This poem is part of the Medical Humanities vertical on Op-Med, which showcases creative writing by Doximity members. Do you have a comic, poem, work of lyric prose, or flash fiction piece related to medicine that you’d like to share with the community? Send it to us here.
Four Poems
How even survival
She is thirty-six
already a “survivor”
her breast carved, irradiated,
scar tissue mapping
where fire once passed through
and now her heart is drowning
in its own fluid
pericardium turned prison
drain coiled like a leash at her chest
as monitors pulse out
mercilessly and
how unfair that
a body
that learned to endure
is made
to endure again and
how even survival
can feel like an
incorrect
breathless
never-ending
run-on
sentence and
instead I just stand
in the room
stethoscope heavy
wishing I could lift or siphon some corner of the weight from her chest
The Wrong Flag
In the old story,
Theseus forgets.
He returns victorious,
but the black sail remains.
From the cliff,
his father sees the ship—
believes his son gone,
and leaps into the sea.
I think of this
when I talk to families.
It is easy to forget:
One phrase,
one gesture,
unbeknownst to me
is enough to undo a person.
I say stable.
They hear decline.
We mean recurrence.
Someone hears death.
It is a small thing—
a flag, a word, a silence
though none are neutral.
I watch my signal,
I choose my words carefully,
unfurl them like sails,
white against the sky,
lest misunderstanding come rushing,
and the sea open below.
Haircut
She asks me,
“How much longer before it falls out?”
I hesitate.
The drugs are exact,
but their side effects scatter
like starlings flushed from a field.
Her daughter brings scissors —
small, purple, plastic,
meant for paper and glue.
Together they cut a first lock,
then another.
Laughter echoes down the hall
like rebellion.
I want to tell her
the alchemy of medicine
measures only doses,
counts only cells.
Not imposed resilience,
not the way a mother
can turn sorrow into play,
loss into ritual,
a haircut into a song,
and falling strands into wings.
Achilles on the Floor
The chart says “young, otherwise healthy.”
His arms are thick from construction work,
forearms darkened by the sun,
palms still rough with callus.
He does not look like someone who could fall.
But the CT lights up
with a clot coiled in his lung,
a white dagger across the field.
One weakness, invisible until it wasn’t.
I think of Achilles—
his mother dipping him in the river,
her hand firm at the ankle.
Even love leaves a place exposed.
The family stares at me:
How could this happen?
He never smoked,
never missed a day at work,
still carried lumber on his shoulders last week.
I do not tell them
that all bodies have a seam,
and sometimes illness
slips through that seam
with perfect aim.
An Interview with the Author
Why did you choose this medium? What interests you about it?
Nothing makes me pause, think, and savor words as much as poetry does. I think poetry is digestible for many because we know there can be a multitude of interpretations, and I appreciate how accessible this makes poetry.
How long have you been writing creatively? What got you started?
I started writing poetry specifically in my second year of medical school, but my appreciation for reading and writers more generally began in college when I read pieces of the literary canon in my classes.
What was your inspiration for these poems? Did other creative works, if any, influence your creation of these pieces?
I draw inspiration from all my patients — I try to take away something different from every encounter and interaction. The poets I read the most include Mary Oliver, Maya Angelou, and Louise Glück.

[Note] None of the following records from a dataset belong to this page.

theorem Fits.cwHunt (le : Nat) (k : Nat) (s : State) (h : Fits N s0 s) (tch : Touches.cwHunt N le) :
    Fits N s0 (cwHunt le k s) := by
  obtain ⟨c_setSync⟩ := tch
  unfold Sys2Proof.Machine.cwHunt
  repeat' first
    | with_reducible assumption
    | with_reducible apply Fits.setSync
    | (intro _)
    | with_reducible apply Fits.ite
    | dsimp only
    | split
    | (refine Fits.pair ‹_ = (_, _)› ?_)
    | (refine Fits.pair2 ‹_ = (_, _, _)› ?_)

structure Touches.cwHuntAll (N : Part → Prop) (le : Nat) : Prop where
  c_cwHunt : Touches.cwHunt N le

theorem Fits.cwHuntAll (le : Nat) (s : State) (h : Fits N s0 s) (tch : Touches.cwHuntAll N le) :
    Fits N s0 (cwHuntAll le s) := by
  obtain ⟨c_cwHunt⟩ := tch
  unfold Sys2Proof.Machine.cwHuntAll
  repeat' first
    | with_reducible assumption
    | with_reducible apply Fits.cwHunt
    | with_reducible apply Fits.forEach
    | (intro _)
    | with_reducible apply Fits.ite
    | dsimp only
    | split
    | (refine Fits.pair ‹_ = (_, _)› ?_)
    | (refine Fits.pair2 ‹_ = (_, _, _)› ?_)

structure Touches.execCwCandidateFound (N : Part → Prop) (le : Fin 2) : Prop where
  c_setSync : Touches.setSync N le.val

theorem FitsOut.execCwCandidateFound (le : Fin 2) (k : Fin 32) (s : State) (h : Fits N s0 s) (tch : Touches.execCwCandidateFound N le) :
    FitsOut N s0 (execCwCandidateFound le k s) := by
  obtain ⟨c_setSync⟩ := tch
  unfold Sys2Proof.Machine.execCwCandidateFound
  repeat' first
    | with_reducible assumption
    | with_reducible apply Fits.setSync
    | with_reducible apply FitsOut.ite
    | with_reducible apply FitsOut.next
    | with_reducible apply FitsOut.fault
    | (intro _)
    | with_reducible apply Fits.ite
    | dsimp only
    | split
    | (refine Fits.pair ‹_ = (_, _)› ?_)
    | (refine Fits.pair2 ‹_ = (_, _, _)› ?_)

structure Touches.fecCount (N : Part → Prop) (le : Nat) (c : Nat) : Prop where
  k_LE_FEC_CNT_HI_hi : N (.reg (F.LE_FEC_CNT_HI_hi le c).key)
  k_LE_FEC_CNT_LO_lo : N (.reg (F.LE_FEC_CNT_LO_lo le c).key)

theorem Fits.fecCount (le : Nat) (c : Nat) (n : Nat) (s : State) (h : Fits N s0 s) (tch : Touches.fecCount N le c) :
    Fits N s0 (fecCount le c n s) := by
  obtain ⟨k_LE_FEC_CNT_HI_hi, k_LE_FEC_CNT_LO_lo⟩ := tch
  unfold Sys2Proof.Machine.fecCount
  repeat' first
    | with_reducible assumption
    | with_reducible apply k_LE_FEC_CNT_HI_hi
    | with_reducible apply k_LE_FEC_CNT_LO_lo
    | with_reducible apply Fits.bump64
    | (intro _)
    | with_reducible apply Fits.ite
    | dsimp only
    | split
    | (refine Fits.pair ‹_ = (_, _)› ?_)
    | (refine Fits.pair2 ‹_ = (_, _, _)› ?_)

structure Touches.fecWord (N : Part → Prop) (le : Nat) : Prop where
  h_ev : N .ev
  h_fec : N (.fec ((le : Nat) != 0))
  c_evt : Touches.evt N (lep le 0x30)
  c_shadowCheck : Touches.shadowCheck N le
  c_setSync : Touches.setSync N le
  c_fecCount : Touches.fecCount N le 0
  c_fecCount_1 : Touches.fecCount N le 1
  c_fecCount_2 : Touches.fecCount N le 2
  c_fecCount_3 : Touches.fecCount N le 3
  c_fecCount_4 : Touches.fecCount N le 4
  c_fecCount_5 : Touches.fecCount N le 5

theorem Fits.fecWord (le : Nat) (k : Nat) (burst : Bool) (d : Decoded) (s : State) (h : Fits N s0 s) (tch : Touches.fecWord N le) :
    Fits N s0 (fecWord le k burst d s) := by
  obtain ⟨h_ev, h_fec, c_evt, c_shadowCheck, c_setSync, c_fecCount, c_fecCount_1, c_fecCount_2, c_fecCount_3, c_fecCount_4, c_fecCount_5⟩ := tch
  unfold Sys2Proof.Machine.fecWord
  repeat' first
    | with_reducible assumption
    | with_reducible apply Fits.logFold
    | with_reducible apply Fits.datapath
    | with_reducible apply Fits.evt
    | with_reducible apply Fits.modFec
    | with_reducible apply Fits.shadowCheck
    | with_reducible apply Fits.setSync
    | with_reducible apply Fits.fecCount
    | (intro _)
    | with_reducible apply Fits.ite
    | dsimp only
    | split
    | (refine Fits.pair ‹_ = (_, _)› ?_)
    | (refine Fits.pair2 ‹_ = (_, _, _)› ?_)

structure Touches.wordOut (N : Part → Prop) (le : Nat) : Prop where
  h_fec : N (.fec ((le : Nat) != 0))
  c_histWord : Touches.histWord N le

theorem Fits.wordOut (le : Nat) (bits : Nat) (len : Nat) (s : State) (h : Fits N s0 s) (tch : Touches.wordOut N le) :
    Fits N s0 (wordOut le bits len s) := by
  obtain ⟨h_fec, c_histWord⟩ := tch
  unfold Sys2Proof.Machine.wordOut
  repeat' first
    | with_reducible assumption
    | with_reducible apply Fits.modFec
    | with_reducible apply Fits.histWord
    | (intro _)
    | with_reducible apply Fits.ite
    | dsimp only
    | split
    | (refine Fits.pair ‹_ = (_, _)› ?_)
    | (refine Fits.pair2 ‹_ = (_, _, _)› ?_)

structure Touches.encErr (N : Part → Prop) (le : Nat) : Prop where
  h_fec : N (.fec ((le : Nat) != 0))
  c_evt : Touches.evt N (lep le 0x30)

theorem Fits.encErr (le : Nat) (s : State) (h : Fits N s0 s) (tch : Touches.encErr N le) :
    Fits N s0 (encErr le s) := by
  obtain ⟨h_fec, c_evt⟩ := tch
  unfold Sys2Proof.Machine.encErr
  repeat' first
    | with_reducible assumption
    | with_reducible apply Fits.evt
    | with_reducible apply Fits.modFec
    | (intro _)
    | with_reducible apply Fits.ite
    | dsimp only
    | split
    | (refine Fits.pair ‹_ = (_, _)› ?_)
    | (refine Fits.pair2 ‹_ = (_, _, _)› ?_)

structure Touches.execFecEncode (N : Part → Prop) (le : Fin 2) : Prop where
  h_ev : N .ev
  c_wordOut : Touches.wordOut N le.val
  c_encErr : Touches.encErr N le.val

theorem FitsOut.execFecEncode (le : Fin 2) (info : List Word) (faults : List Nat) (s : State) (h : Fits N s0 s) (tch : Touches.execFecEncode N le) :
    FitsOut N s0 (execFecEncode le info faults s) := by
  obtain ⟨h_ev, c_wordOut, c_encErr⟩ := tch
  unfold Sys2Proof.Machine.execFecEncode
  repeat' first
    | with_reducible assumption
    | with_reducible apply Fits.datapath
    | with_reducible apply Fits.wordOut
    | with_reducible apply Fits.encErr
    | with_reducible apply Fits.foldlPair
    | with_reducible apply Fits.foldl
    | with_reducible apply FitsOut.ite
    | with_reducible apply FitsOut.next
    | with_reducible apply FitsOut.fault
    | (intro _)
    | with_reducible apply Fits.ite
    | dsimp only
    | split
    | (refine Fits.pair ‹_ = (_, _)› ?_)
    | (refine Fits.pair2 ‹_ = (_, _, _)› ?_)

end Sys2Proof.Machine
end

How do these poems relate to your medical practice?
“How even survival” focuses on the patient experience and what chronic illness and the journey to recovery can feel like.
“The Wrong Flag” reflects how I try to carefully choose my words and how I frame things when I'm talking to patients, so that I can do it in the most empathetic, compassionate, and medically accurate way that I can. This is definitely something I'm working on daily — trying to hone my precision of language (verbal but also body language).
I'm frequently moved by how resilient and adaptable patients are, in both small and bigger ways, and my poem “Haircut” focuses on one expression or illustration of that. There are, though, many forms of resiliency — some may look different and may not outwardly seem as optimistic — and those also move me in different ways.
Finally, “Achilles on the Floor” focuses on acknowledging the complex emotions of patients and families when they're suddenly affected by illness.
Tulsi Patel is an internal medicine resident at the University of California, San Diego. Her appreciation for both poetry and humanistic care stems from her time at Columbia University, where she took a class on caring for individuals at the end of their lives while volunteering at a publicly funded senior living facility in East Harlem.